The Belgian systematic musicology professor Marc Leman popularised the term embodied music cognition in the early 2000s. In his book, Embodied Music Cognition and Mediation Technology, he illustrates the different processes in the bodies of both performers and perceivers. Here, he described how musical intentionality is based on sonic and visual communication between performer and perceiver:
An illustration of Marc Leman’s model of embodied music cognition. (Illustration from Sound Actions).
Embodied music cognition is explored through multiple disciplines, including musicology, psychology, neuroscience, and human movement science. As a result, the literature presents a variety of perspectives and methodologies. Most research in this area relies on empirical studies—systematically collecting and analysing data about musical experiences and bodily responses. This interdisciplinary approach enriches our understanding of how the body shapes musical perception, performance, and meaning.
4E Cognition¶
In recent years, the concept of 4E cognition has gained prominence, building on the “embodied turn” in cognitive science and philosophy of mind. The 4E framework—standing for Embodied, Embedded, Enactive, and Extended cognition—challenges traditional views that treat cognition as a process confined solely to the brain.

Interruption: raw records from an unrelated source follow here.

/-- The operand kinds of ARG0, ARG1, … of a command, the dashes at the end left out (30_encoding.md R107). -/
def argKinds : Instr → List ArgKind
  | .panelReset | .clear | .refresh => []
  | .getPixel => [.s16, .s16]
  | .fbRead => [.u16]
  | .fbWrite => [.u16, .u8]
  | .txRaw => [.bit, .u16, .u16]
  | .pixel => [.s16, .s16, .col]
  | .line | .rect | .fillRect => [.s16, .s16, .s16, .s16, .col]
  | .vline | .hline | .circle | .fillCircle => [.s16, .s16, .s16, .col]
  | .roundRect | .fillRoundRect => [.s16, .s16, .s16, .s16, .s16, .col]
  | .triangle | .fillTriangle => [.s16, .s16, .s16, .s16, .s16, .s16, .col]
  | .bitmap => [.s16, .s16, .s16, .s16, .col, .u16]
  | .writeChar => [.u8]
  | .writeString => [.u16, .u16]

/-- How many low bits of a register a kind of operand has (30_encoding.md R104 to R106). -/
def ArgKind.width : ArgKind → Nat
  | .s16 => 16
  | .col => 24
  | .u16 => 16
  | .u8 => 8
  | .bit => 1
  | .unread => 0

/-- The two register values agree in the bits that command `i` reads of ARGn; all others are free. -/
def sameOperand (i : Instr) (n : Fin 8) (v w : Word) : Prop :=
  v.toNat % 2 ^ ((argKinds i).getD n.val .unread).width = w.toNat % 2 ^ ((argKinds i).getD n.val .unread).width

/-- `s` with ARG0 holding `v`. -/
def withArg0 (s : State) (v : Word) : State := { s with args := s.args.set 0 v }

/-- `s` with the operands of FB_WRITE. -/
def withFbWriteArgs (s : State) (i : Nat) (v : Byte) : State :=
  { s with args := (s.args.set 0 (BitVec.ofNat 32 i)).set 1 (v.zeroExtend 32) }

/-- `u` is what FB_WRITEs of `v 0`, …, `v (n − 1)` to the indices 0 … n − 1 make of `s`. -/
def Loads (v : Nat → Byte) : Nat → State → State → Prop
  | 0, s, u => u = s
  | n + 1, s, u => ∃ m, Loads v n s m ∧ exec .fbWrite (withFbWriteArgs m n (v n)) = .next u

/-! ### The refresh engine -/

/-- The transactions of one band for columns x0 … x1: the select, then the band's bytes in consecutive blocks of
BLOCK_SIZE, the last of which may be shorter (40_driver.md R138). -/
def BandPlan (c : Config) (fb : Memory) (x0 x1 band : Nat) (ts : List TxRequest) : Prop :=
  ∃ blocks : List (List Byte),
    ts = ⟨.command, selectBytesOf c band (x0 + c.colOffset)⟩ :: blocks.map (fun b => ⟨.data, b⟩) ∧
    blocks.flatten = (List.range (x1 - x0 + 1)).map (fun k => fb.read (band * c.width + x0 + k)) ∧
    (∀ b ∈ blocks.dropLast, b.length = c.blockSize) ∧ (∀ b ∈ blocks, 1 ≤ b.length ∧ b.length ≤ c.blockSize)

/-- The corners of the box a refresh sends (40_driver.md R137). -/
def boxOf (s : State) : Nat × Nat × Nat × Nat :=
  if s.ctrl.partialUpdate = true then (s.dirty.xMin.toNat, s.dirty.yMin.toNat, s.dirty.xMax.toNat, s.dirty.yMax.toNat)
  else (0, 0, s.cfg.width - 1, s.cfg.height - 1)

/-- The region is the empty sentinel (10_state.md R46). -/
def isSentinel (c : Config) (r : Region) : Prop :=
  r.xMin.toNat = c.width ∧ r.yMin.toNat = c.height ∧ r.xMax.toNat = 0 ∧ r.yMax.toNat = 0

/-- The region is the whole canvas (70_reset_and_hazards.md R322). -/
def isCanvas (c : Config) (r : Region) : Prop :=
  r.xMin.toNat = 0 ∧ r.yMin.toNat = 0 ∧ r.xMax.toNat = c.width - 1 ∧ r.yMax.toNat = c.height - 1

/-- What a panel of R148's assumption does with one byte: a data byte goes to the column pointer, which moves on by one; a
command byte of R139 sets the page or a nibble of the column pointer. The panel is (page, column, display RAM by page and
column); it is no part of the block (log 15). -/
def panelByte (sel : TxSelect) (p : Nat × Nat × (Nat → Nat → Byte)) (b : Byte) : Nat × Nat × (Nat → Nat → Byte) :=
  match sel with
  | .data => (p.1, p.2.1 + 1, fun page col => if page = p.1 ∧ col = p.2.1 then b else p.2.2 page col)
  | .command =>
    if 0xB0 ≤ b.toNat ∧ b.toNat ≤ 0xBF then (b.toNat - 0xB0, p.2.1, p.2.2)
    else if b.toNat < 0x10 then (p.1, p.2.1 / 16 * 16 + b.toNat, p.2.2)
    else if b.toNat < 0x20 then (p.1, (b.toNat - 0x10) * 16 + p.2.1 % 16, p.2.2)
    else p

/-- The panel after the delivered transactions `ts`. -/
def panelAfter (p : Nat × Nat × (Nat → Nat → Byte)) (ts : List TxRequest) : Nat × Nat × (Nat → Nat → Byte) :=
  ts.foldl (fun p t => t.bytes.foldl (panelByte t.sel) p) p

/-- `s` after Latch(code) (60_exceptions.md R292): the first code since the last clear is kept. -/
def latched (code : BitVec 4) (s : State) : State :=
  { s with err := true, errCode := if s.err then s.errCode else code }

/-! ### The host port -/

/-- The block is out of reset and idle, and its state sound. -/
def Ready (s : State) : Prop := s.Inv ∧ s.rstN = true ∧ s.busy = false

/-- The host's next access is `a`; `es` is what comes after. -/
def asked (s : State) (a : Access) (es : List Event) : State := { s with events := .host a [] :: es }

/-- The host's read of `off` returned `v` and changed nothing in the block (20_memory.md R82). -/
def gotBack (s : State) (es : List Event) (off : Nat) (v : Word) : State :=
  { s with events := es, readLog := s.readLog ++ [⟨off, v⟩] }

/-- A Bool as a number. -/
def bit (b : Bool) : Nat := if b then 1 else 0

/-- STATUS as a number (10_state.md R34). -/
def statusNumber (s : State) : Nat := bit s.busy + 2 * bit s.err + 256 * s.errCode.toNat
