/-! ### Plotting a pixel -/

@[simp] theorem plot_cfg (p : Pixel) : (plot p s).cfg = s.cfg := rfl
@[simp] theorem plot_args (p : Pixel) : (plot p s).args = s.args := rfl
@[simp] theorem plot_busy (p : Pixel) : (plot p s).busy = s.busy := rfl
@[simp] theorem plot_err (p : Pixel) : (plot p s).err = s.err := rfl
@[simp] theorem plot_errCode (p : Pixel) : (plot p s).errCode = s.errCode := rfl
@[simp] theorem plot_result (p : Pixel) : (plot p s).result = s.result := rfl
@[simp] theorem plot_ctrl (p : Pixel) : (plot p s).ctrl = s.ctrl := rfl
@[simp] theorem plot_cursorX (p : Pixel) : (plot p s).cursorX = s.cursorX := rfl
@[simp] theorem plot_cursorY (p : Pixel) : (plot p s).cursorY = s.cursorY := rfl
@[simp] theorem plot_textInk (p : Pixel) : (plot p s).textInk = s.textInk := rfl
@[simp] theorem plot_textBg (p : Pixel) : (plot p s).textBg = s.textBg := rfl
@[simp] theorem plot_textScale (p : Pixel) : (plot p s).textScale = s.textScale := rfl
@[simp] theorem plot_dirty (p : Pixel) : (plot p s).dirty = plotDirty s.cfg s.dirty p := rfl
@[simp] theorem plot_fb (p : Pixel) : (plot p s).fb = plotFb s.cfg s.fb p := rfl
@[simp] theorem plot_srcbuf (p : Pixel) : (plot p s).srcbuf = s.srcbuf := rfl
@[simp] theorem plot_panelRstN (p : Pixel) : (plot p s).panelRstN = s.panelRstN := rfl
@[simp] theorem plot_rstN (p : Pixel) : (plot p s).rstN = s.rstN := rfl
@[simp] theorem plot_inflight (p : Pixel) : (plot p s).inflight = s.inflight := rfl
@[simp] theorem plot_history (p : Pixel) : (plot p s).history = s.history := rfl
@[simp] theorem plot_pinHistory (p : Pixel) : (plot p s).pinHistory = s.pinHistory := rfl
@[simp] theorem plot_answers (p : Pixel) : (plot p s).answers = s.answers := rfl
@[simp] theorem plot_events (p : Pixel) : (plot p s).events = s.events := rfl
@[simp] theorem plot_readLog (p : Pixel) : (plot p s).readLog = s.readLog := rfl
@[simp] theorem plot_freeCount (p : Pixel) : (plot p s).freeCount = s.freeCount := rfl

/-! ### A newline -/

@[simp] theorem newline_cfg : (newline s).cfg = s.cfg := rfl
@[simp] theorem newline_args : (newline s).args = s.args := rfl
@[simp] theorem newline_busy : (newline s).busy = s.busy := rfl
@[simp] theorem newline_err : (newline s).err = s.err := rfl
@[simp] theorem newline_errCode : (newline s).errCode = s.errCode := rfl
@[simp] theorem newline_result : (newline s).result = s.result := rfl
@[simp] theorem newline_ctrl : (newline s).ctrl = s.ctrl := rfl
@[simp] theorem newline_cursorX : (newline s).cursorX = 0 := rfl
@[simp] theorem newline_cursorY : (newline s).cursorY = wrap16 (s.cursorY.toInt + 8 * (s.textScale.toNat : Int)) := rfl
@[simp] theorem newline_textInk : (newline s).textInk = s.textInk := rfl
@[simp] theorem newline_textBg : (newline s).textBg = s.textBg := rfl
@[simp] theorem newline_textScale : (newline s).textScale = s.textScale := rfl
@[simp] theorem newline_dirty : (newline s).dirty = s.dirty := rfl
@[simp] theorem newline_fb : (newline s).fb = s.fb := rfl
@[simp] theorem newline_srcbuf : (newline s).srcbuf = s.srcbuf := rfl
@[simp] theorem newline_panelRstN : (newline s).panelRstN = s.panelRstN := rfl
@[simp] theorem newline_rstN : (newline s).rstN = s.rstN := rfl
@[simp] theorem newline_inflight : (newline s).inflight = s.inflight := rfl
@[simp] theorem newline_history : (newline s).history = s.history := rfl
@[simp] theorem newline_pinHistory : (newline s).pinHistory = s.pinHistory := rfl
@[simp] theorem newline_answers : (newline s).answers = s.answers := rfl
@[simp] theorem newline_events : (newline s).events = s.events := rfl
@[simp] theorem newline_readLog : (newline s).readLog = s.readLog := rfl
@[simp] theorem newline_freeCount : (newline s).freeCount = s.freeCount := rfl

/-! ### Putting accesses back -/

@[simp] theorem requeue_cfg (as : List Access) : (requeue as s).cfg = s.cfg := rfl
@[simp] theorem requeue_args (as : List Access) : (requeue as s).args = s.args := rfl
@[simp] theorem requeue_busy (as : List Access) : (requeue as s).busy = s.busy := rfl
@[simp] theorem requeue_err (as : List Access) : (requeue as s).err = s.err := rfl
@[simp] theorem requeue_errCode (as : List Access) : (requeue as s).errCode = s.errCode := rfl
@[simp] theorem requeue_result (as : List Access) : (requeue as s).result = s.result := rfl
@[simp] theorem requeue_ctrl (as : List Access) : (requeue as s).ctrl = s.ctrl := rfl
@[simp] theorem requeue_cursorX (as : List Access) : (requeue as s).cursorX = s.cursorX := rfl
@[simp] theorem requeue_cursorY (as : List Access) : (requeue as s).cursorY = s.cursorY := rfl
@[simp] theorem requeue_textInk (as : List Access) : (requeue as s).textInk = s.textInk := rfl
@[simp] theorem requeue_textBg (as : List Access) : (requeue as s).textBg = s.textBg := rfl
@[simp] theorem requeue_textScale (as : List Access) : (requeue as s).textScale = s.textScale := rfl
@[simp] theorem requeue_dirty (as : List Access) : (requeue as s).dirty = s.dirty := rfl
@[simp] theorem requeue_fb (as : List Access) : (requeue as s).fb = s.fb := rfl
@[simp] theorem requeue_srcbuf (as : List Access) : (requeue as s).srcbuf = s.srcbuf := rfl
@[simp] theorem requeue_panelRstN (as : List Access) : (requeue as s).panelRstN = s.panelRstN := rfl
@[simp] theorem requeue_rstN (as : List Access) : (requeue as s).rstN = s.rstN := rfl
@[simp] theorem requeue_inflight (as : List Access) : (requeue as s).inflight = s.inflight := rfl
@[simp] theorem requeue_history (as : List Access) : (requeue as s).history = s.history := rfl
@[simp] theorem requeue_pinHistory (as : List Access) : (requeue as s).pinHistory = s.pinHistory := rfl
@[simp] theorem requeue_answers (as : List Access) : (requeue as s).answers = s.answers := rfl
@[simp] theorem requeue_events (as : List Access) : (requeue as s).events = as.map (fun a => .host a []) ++ s.events := rfl
@[simp] theorem requeue_readLog (as : List Access) : (requeue as s).readLog = s.readLog := rfl
@[simp] theorem requeue_freeCount (as : List Access) : (requeue as s).freeCount = s.freeCount := rfl

/-! ### Driving the panel-reset pin -/

@[simp] theorem drivePin_cfg (level : Bool) : (drivePin level s).cfg = s.cfg := rfl
@[simp] theorem drivePin_args (level : Bool) : (drivePin level s).args = s.args := rfl
@[simp] theorem drivePin_busy (level : Bool) : (drivePin level s).busy = s.busy := rfl
@[simp] theorem drivePin_err (level : Bool) : (drivePin level s).err = s.err := rfl
@[simp] theorem drivePin_errCode (level : Bool) : (drivePin level s).errCode = s.errCode := rfl
@[simp] theorem drivePin_result (level : Bool) : (drivePin level s).result = s.result := rfl
@[simp] theorem drivePin_ctrl (level : Bool) : (drivePin level s).ctrl = s.ctrl := rfl
@[simp] theorem drivePin_cursorX (level : Bool) : (drivePin level s).cursorX = s.cursorX := rfl
@[simp] theorem drivePin_cursorY (level : Bool) : (drivePin level s).cursorY = s.cursorY := rfl
@[simp] theorem drivePin_textInk (level : Bool) : (drivePin level s).textInk = s.textInk := rfl
@[simp] theorem drivePin_textBg (level : Bool) : (drivePin level s).textBg = s.textBg := rfl
@[simp] theorem drivePin_textScale (level : Bool) : (drivePin level s).textScale = s.textScale := rfl
@[simp] theorem drivePin_dirty (level : Bool) : (drivePin level s).dirty = s.dirty := rfl
@[simp] theorem drivePin_fb (level : Bool) : (drivePin level s).fb = s.fb := rfl
@[simp] theorem drivePin_srcbuf (level : Bool) : (drivePin level s).srcbuf = s.srcbuf := rfl
@[simp] theorem drivePin_panelRstN (level : Bool) : (drivePin level s).panelRstN = level := rfl
@[simp] theorem drivePin_rstN (level : Bool) : (drivePin level s).rstN = s.rstN := rfl
@[simp] theorem drivePin_inflight (level : Bool) : (drivePin level s).inflight = s.inflight := rfl
@[simp] theorem drivePin_history (level : Bool) : (drivePin level s).history = s.history := rfl
@[simp] theorem drivePin_pinHistory (level : Bool) : (drivePin level s).pinHistory = s.pinHistory ++ [if level then .high else .low] := rfl
@[simp] theorem drivePin_answers (level : Bool) : (drivePin level s).answers = s.answers := rfl
@[simp] theorem drivePin_events (level : Bool) : (drivePin level s).events = s.events := rfl
@[simp] theorem drivePin_readLog (level : Bool) : (drivePin level s).readLog = s.readLog := rfl
@[simp] theorem drivePin_freeCount (level : Bool) : (drivePin level s).freeCount = s.freeCount := rfl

Pioneering researchers such as Francisco Varela, Evan Thompson, Alva Noë, and Andy Clark have argued that understanding cognition requires considering the body, the environment, and the dynamic interactions between them. According to the 4E perspective, cognitive processes are:
Embodied: Our perception and understanding of music are deeply rooted in the body. The way we move, breathe, and physically interact with instruments or our environment shapes how we experience and interpret sound. For example, tapping your foot to a beat or feeling vibrations through your body are embodied ways of sensing music.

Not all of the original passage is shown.